Darnielle’s repeated cry on both versions of “Spent Gladiator” — “Just stay alive” — might ring corny if bolstered with empty promises that “it gets better.” But though he does allow for glimpses of the transcendence that the album title references, they’re often wispy epiphanies: the visions that possess the psych patient of “White Cedar” who dreams of resurrection, the tenuous life after death enjoyed by the Frankie Lymon of “Harlem Roulette” when “some no one from the future” hears the last single he cut before his 1968 O.D. “Every dream’s a good dream,” Darnielle sings. “Even awful dreams are good dreams.” But the songs imply an unstated corollary: Every dream’s just a dream. Even amazing dreams are just dreams.

The real relief from despair here is musical. This is the Mountain Goats’ fourth record recorded as a trio, with bassist Peter Hughes and drummer Jon Wurster supporting Darnielle’s insistent strum, its headlong intensity signifying determination rather than catharsis or simple good times. The band’s interplay has grown both more varied and intuitive. “The Diaz Brothers” fleshes out the lives of an unseen rival cartel from Scarface to the accompaniment of pounding ’70s-sitcom-theme piano; the sun-dappled rhythms of “Counterfeit Florida Plates” make the compulsive routine of a homeless paranoiac sound less oppressive than lots of day jobs.

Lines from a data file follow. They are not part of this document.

/-- R76, R77: a range that is not valid, or an overlapping pair, ends the command with StreamError 20, and nothing else
changes. -/
def Obligations.BadRangesHaveNoEffect : Prop :=
  ∀ (i : Instr) (s : State), badRange i s → exec i s = .next (refusedBy20 s)

/-- R604: the state and field checks at the head of the commands, each StreamError 20 with no other effect: DSETDICT after
the header or a second time (R452), ISETDICT when no dictionary is awaited (R550), FLUSH above 4 (R105), the operands of
HBUILD (R640) and HCANON (R641). R430: DEFLATE without output space, or with nothing new to do, is BufError 21. -/
def Obligations.EntryChecksHaveNoEffect : Prop :=
  ∀ s : State,
    (∀ c, s.engine = .deflate c → (c.dstate ≠ .init ∨ c.strstart ≠ 0 ∨ s.port.adler ≠ 1#32) →
      exec .dsetdict s = .next (refusedBy20 s))
    ∧ (∀ d, s.engine = .inflate d → d.mode ≠ .waitForDictionary → exec .isetdict s = .next (refusedBy20 s))
    ∧ (∀ flush, 4 < flush →
      exec (.deflate flush) s = .next (refusedBy20 s) ∧ exec (.inflate flush) s = .next (refusedBy20 s))
    ∧ ((s.arg1.toNat < 3 ∨ 288 < s.arg1.toNat ∨ s.arg2.toNat < 1 ∨ 15 < s.arg2.toNat
        ∨ 2 ^ s.arg2.toNat
            < max 2 ((s.port.mem.readU16s s.arg0.toNat s.arg1.toNat).countP (fun f => f != 0))) →
      exec .hbuild s = .next (refusedBy20 s))
    ∧ ((s.arg1.toNat < 1 ∨ 320 < s.arg1.toNat
        ∨ ∃ l ∈ s.port.mem.readRun s.arg0.toNat s.arg1.toNat, 15 < l.toNat) →
      exec .hcanon s = .next (refusedBy20 s))
    ∧ (∀ c (flush : Nat), s.engine = .deflate c → c.overflowed = false → flush ≤ 4 → ¬ badStream s →
      (c.dstate = .finish ∨ c.dstate = .done → flush = 4 ∧ s.port.availIn = 0#32) → s.port.availOut = 0#32 →
      exec (.deflate flush) s = .next { s with result := .bufError, errcode := 21#8 })
    ∧ (∀ c (flush : Nat), s.engine = .deflate c → c.overflowed = false → flush < 4 → ¬ badStream s → c.dstate = .busy →
      c.pending = [] → s.port.availIn = 0#32 → s.port.availOut ≠ 0#32 → (flush : Int) ≤ c.lastFlush →
      exec (.deflate flush) s
        = .next { s with
            result := .bufError, errcode := 21#8, engine := .deflate { c with lastFlush := flush } })

/-- R51: only DINIT, IINIT, DEND and IEND change which engine is open. -/
def Obligations.EngineSelector : Prop :=
  ∀ (i : Instr) (s t : State), exec i s = .next t →
    match i with
    | .dinit _ _ _ _ =>
      (t.result = .ok → s.engine.selector = 0 ∧ t.engine.selector = 1)
        ∧ (t.result ≠ .ok → t.engine = s.engine)
    | .iinit _ =>
      (t.result = .ok → s.engine.selector = 0 ∧ t.engine.selector = 2)
        ∧ (t.result ≠ .ok → t.engine = s.engine)
    | .dend => if s.engine.selector = 1 then t.engine = .none else t.engine = s.engine
    | .iend => if s.engine.selector = 2 then t.engine = .none else t.engine = s.engine
    | _ => t.engine.selector = s.engine.selector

Which brings us back to those horns. As arranged by singer-songwriter Matthew E. White, they hint at a fuller world outside the claustrophobic thoughts of a song’s narrator. Darnielle’s lyrics are too honest to consistently convince us that the life he insists we keep on living is worth the struggle. But with his musical palette expanded, he can make life seem, like the cranky hardcore humanists in Flipper used to sing, to be the only thing worth living for.